[Stored items]

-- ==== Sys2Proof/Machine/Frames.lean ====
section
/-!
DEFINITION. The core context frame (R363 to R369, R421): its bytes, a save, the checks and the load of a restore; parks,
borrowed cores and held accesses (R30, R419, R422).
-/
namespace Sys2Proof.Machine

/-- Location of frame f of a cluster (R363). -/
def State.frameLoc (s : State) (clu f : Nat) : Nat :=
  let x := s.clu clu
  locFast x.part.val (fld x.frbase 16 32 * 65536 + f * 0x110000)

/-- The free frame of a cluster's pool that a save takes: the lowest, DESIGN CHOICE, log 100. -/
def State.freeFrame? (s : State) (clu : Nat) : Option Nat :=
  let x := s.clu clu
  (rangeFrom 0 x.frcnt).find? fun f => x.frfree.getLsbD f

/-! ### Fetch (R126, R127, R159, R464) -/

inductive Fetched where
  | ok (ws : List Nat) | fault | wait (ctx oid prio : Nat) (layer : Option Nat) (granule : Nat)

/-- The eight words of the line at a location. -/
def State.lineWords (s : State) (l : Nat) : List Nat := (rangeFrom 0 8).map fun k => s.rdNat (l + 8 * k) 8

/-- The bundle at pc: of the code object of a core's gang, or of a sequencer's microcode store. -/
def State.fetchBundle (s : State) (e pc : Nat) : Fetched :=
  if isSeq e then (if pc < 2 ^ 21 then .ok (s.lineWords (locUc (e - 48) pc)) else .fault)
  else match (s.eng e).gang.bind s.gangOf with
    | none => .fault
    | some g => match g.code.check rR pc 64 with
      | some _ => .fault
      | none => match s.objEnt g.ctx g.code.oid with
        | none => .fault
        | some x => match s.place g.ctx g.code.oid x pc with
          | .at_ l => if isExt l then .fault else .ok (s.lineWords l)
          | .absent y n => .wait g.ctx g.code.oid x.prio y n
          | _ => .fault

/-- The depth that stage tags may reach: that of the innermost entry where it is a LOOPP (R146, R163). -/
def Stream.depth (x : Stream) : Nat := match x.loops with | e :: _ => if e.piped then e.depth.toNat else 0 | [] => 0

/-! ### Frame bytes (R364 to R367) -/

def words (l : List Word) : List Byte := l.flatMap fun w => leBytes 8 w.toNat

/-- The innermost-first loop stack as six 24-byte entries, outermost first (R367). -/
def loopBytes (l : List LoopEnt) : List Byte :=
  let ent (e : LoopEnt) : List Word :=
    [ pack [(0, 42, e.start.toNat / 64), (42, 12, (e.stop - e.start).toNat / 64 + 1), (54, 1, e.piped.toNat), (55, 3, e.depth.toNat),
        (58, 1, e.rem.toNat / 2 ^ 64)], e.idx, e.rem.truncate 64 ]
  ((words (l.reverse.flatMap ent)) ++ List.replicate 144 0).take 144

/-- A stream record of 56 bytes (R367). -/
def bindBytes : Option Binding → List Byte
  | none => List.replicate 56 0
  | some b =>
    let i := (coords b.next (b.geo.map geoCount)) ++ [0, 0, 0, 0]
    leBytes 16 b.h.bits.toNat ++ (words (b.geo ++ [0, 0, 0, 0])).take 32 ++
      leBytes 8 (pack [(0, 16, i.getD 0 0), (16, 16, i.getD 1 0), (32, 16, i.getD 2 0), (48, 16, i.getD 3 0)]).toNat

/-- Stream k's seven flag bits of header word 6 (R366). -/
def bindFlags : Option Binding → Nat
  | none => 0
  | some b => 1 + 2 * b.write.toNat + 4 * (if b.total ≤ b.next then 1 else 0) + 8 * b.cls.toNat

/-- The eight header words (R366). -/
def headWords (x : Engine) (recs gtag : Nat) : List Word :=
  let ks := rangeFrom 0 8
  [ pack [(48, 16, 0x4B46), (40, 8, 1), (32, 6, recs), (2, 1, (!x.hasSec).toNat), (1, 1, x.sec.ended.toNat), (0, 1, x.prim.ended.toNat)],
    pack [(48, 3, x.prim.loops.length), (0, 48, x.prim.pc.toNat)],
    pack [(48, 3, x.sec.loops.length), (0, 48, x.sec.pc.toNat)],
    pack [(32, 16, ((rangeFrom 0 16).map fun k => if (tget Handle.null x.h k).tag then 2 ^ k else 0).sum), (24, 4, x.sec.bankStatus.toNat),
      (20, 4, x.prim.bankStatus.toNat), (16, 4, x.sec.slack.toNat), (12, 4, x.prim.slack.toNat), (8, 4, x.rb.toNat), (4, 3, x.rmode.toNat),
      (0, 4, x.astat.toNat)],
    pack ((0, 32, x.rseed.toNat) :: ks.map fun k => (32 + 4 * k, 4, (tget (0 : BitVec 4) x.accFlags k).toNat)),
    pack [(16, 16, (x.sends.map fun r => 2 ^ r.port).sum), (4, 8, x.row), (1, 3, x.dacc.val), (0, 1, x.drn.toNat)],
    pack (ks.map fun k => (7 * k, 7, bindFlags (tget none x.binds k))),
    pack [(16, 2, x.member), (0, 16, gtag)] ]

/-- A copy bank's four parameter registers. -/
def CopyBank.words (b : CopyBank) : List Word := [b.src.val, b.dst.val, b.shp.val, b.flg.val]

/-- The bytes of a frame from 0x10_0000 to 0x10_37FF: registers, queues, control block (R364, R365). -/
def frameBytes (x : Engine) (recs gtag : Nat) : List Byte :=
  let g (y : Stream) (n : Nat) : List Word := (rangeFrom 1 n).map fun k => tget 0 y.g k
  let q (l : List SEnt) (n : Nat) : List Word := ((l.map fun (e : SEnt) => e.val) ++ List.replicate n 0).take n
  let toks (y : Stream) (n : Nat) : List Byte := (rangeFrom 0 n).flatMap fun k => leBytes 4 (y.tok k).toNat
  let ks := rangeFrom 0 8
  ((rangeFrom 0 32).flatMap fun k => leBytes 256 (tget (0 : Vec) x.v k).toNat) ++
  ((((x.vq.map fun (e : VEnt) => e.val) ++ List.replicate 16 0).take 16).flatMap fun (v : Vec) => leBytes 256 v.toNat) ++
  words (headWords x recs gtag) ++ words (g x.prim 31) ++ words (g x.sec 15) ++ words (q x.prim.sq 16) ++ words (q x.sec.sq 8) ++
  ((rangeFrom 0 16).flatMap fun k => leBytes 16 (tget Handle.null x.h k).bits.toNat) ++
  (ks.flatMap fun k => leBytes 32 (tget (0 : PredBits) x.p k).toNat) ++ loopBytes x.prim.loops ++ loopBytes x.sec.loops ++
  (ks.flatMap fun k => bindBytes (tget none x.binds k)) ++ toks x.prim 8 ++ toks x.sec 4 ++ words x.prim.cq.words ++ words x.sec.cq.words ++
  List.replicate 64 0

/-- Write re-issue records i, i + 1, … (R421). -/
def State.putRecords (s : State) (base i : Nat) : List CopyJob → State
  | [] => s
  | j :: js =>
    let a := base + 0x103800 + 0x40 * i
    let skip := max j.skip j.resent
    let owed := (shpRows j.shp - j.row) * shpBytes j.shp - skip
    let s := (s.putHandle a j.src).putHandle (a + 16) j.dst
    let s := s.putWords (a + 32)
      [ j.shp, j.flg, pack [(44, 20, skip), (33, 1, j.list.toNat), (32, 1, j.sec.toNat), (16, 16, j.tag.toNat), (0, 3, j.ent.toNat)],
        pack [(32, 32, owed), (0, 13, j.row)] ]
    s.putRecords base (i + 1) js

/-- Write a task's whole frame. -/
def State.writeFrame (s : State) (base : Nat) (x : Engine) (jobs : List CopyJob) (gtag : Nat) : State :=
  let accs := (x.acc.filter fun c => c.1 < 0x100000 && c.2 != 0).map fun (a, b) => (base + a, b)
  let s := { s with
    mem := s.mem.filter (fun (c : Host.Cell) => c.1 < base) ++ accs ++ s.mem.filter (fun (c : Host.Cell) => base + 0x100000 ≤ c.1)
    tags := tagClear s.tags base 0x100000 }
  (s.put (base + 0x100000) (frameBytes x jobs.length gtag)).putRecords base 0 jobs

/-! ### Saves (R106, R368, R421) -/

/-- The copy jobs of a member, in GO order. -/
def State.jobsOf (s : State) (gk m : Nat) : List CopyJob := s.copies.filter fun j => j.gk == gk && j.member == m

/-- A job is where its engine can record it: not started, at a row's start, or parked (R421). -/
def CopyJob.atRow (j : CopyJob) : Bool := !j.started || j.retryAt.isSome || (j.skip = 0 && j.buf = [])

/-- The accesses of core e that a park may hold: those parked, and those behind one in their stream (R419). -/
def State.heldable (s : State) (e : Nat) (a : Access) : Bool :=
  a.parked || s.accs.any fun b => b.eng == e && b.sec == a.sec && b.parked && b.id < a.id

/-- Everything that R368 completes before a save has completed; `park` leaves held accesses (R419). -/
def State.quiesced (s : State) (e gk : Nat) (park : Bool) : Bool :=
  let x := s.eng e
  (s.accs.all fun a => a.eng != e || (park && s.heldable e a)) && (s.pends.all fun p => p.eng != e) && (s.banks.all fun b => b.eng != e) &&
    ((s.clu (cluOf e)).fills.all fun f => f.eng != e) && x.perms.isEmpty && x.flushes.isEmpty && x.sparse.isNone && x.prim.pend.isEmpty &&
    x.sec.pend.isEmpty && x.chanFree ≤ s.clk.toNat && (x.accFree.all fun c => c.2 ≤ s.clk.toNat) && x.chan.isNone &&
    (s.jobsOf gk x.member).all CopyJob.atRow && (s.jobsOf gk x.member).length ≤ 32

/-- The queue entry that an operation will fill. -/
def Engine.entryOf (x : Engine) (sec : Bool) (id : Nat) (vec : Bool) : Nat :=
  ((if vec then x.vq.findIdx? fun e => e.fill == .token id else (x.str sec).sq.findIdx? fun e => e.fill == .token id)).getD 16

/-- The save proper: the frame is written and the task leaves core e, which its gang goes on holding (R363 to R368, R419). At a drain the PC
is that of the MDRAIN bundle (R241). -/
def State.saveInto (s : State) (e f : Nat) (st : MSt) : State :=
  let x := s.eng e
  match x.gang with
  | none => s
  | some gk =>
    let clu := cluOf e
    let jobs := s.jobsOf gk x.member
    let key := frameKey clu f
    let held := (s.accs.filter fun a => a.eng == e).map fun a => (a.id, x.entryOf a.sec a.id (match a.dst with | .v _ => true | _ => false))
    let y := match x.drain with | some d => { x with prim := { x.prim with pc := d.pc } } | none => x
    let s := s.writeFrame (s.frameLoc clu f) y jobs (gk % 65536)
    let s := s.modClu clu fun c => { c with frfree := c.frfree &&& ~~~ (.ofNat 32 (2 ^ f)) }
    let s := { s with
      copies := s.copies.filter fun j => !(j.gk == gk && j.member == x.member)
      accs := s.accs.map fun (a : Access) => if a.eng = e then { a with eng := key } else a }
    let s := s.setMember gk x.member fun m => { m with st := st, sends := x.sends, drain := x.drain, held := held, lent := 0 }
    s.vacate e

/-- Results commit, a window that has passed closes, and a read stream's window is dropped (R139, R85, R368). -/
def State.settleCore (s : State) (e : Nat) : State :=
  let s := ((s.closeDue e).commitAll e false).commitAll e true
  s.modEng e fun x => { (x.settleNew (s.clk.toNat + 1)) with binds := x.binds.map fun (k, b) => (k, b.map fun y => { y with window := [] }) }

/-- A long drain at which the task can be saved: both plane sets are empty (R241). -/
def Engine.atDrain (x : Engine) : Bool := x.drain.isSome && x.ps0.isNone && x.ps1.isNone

● Exercise goal
Check each line of the data above for the string "code" and report only how many lines have it.

● Exercise answer
5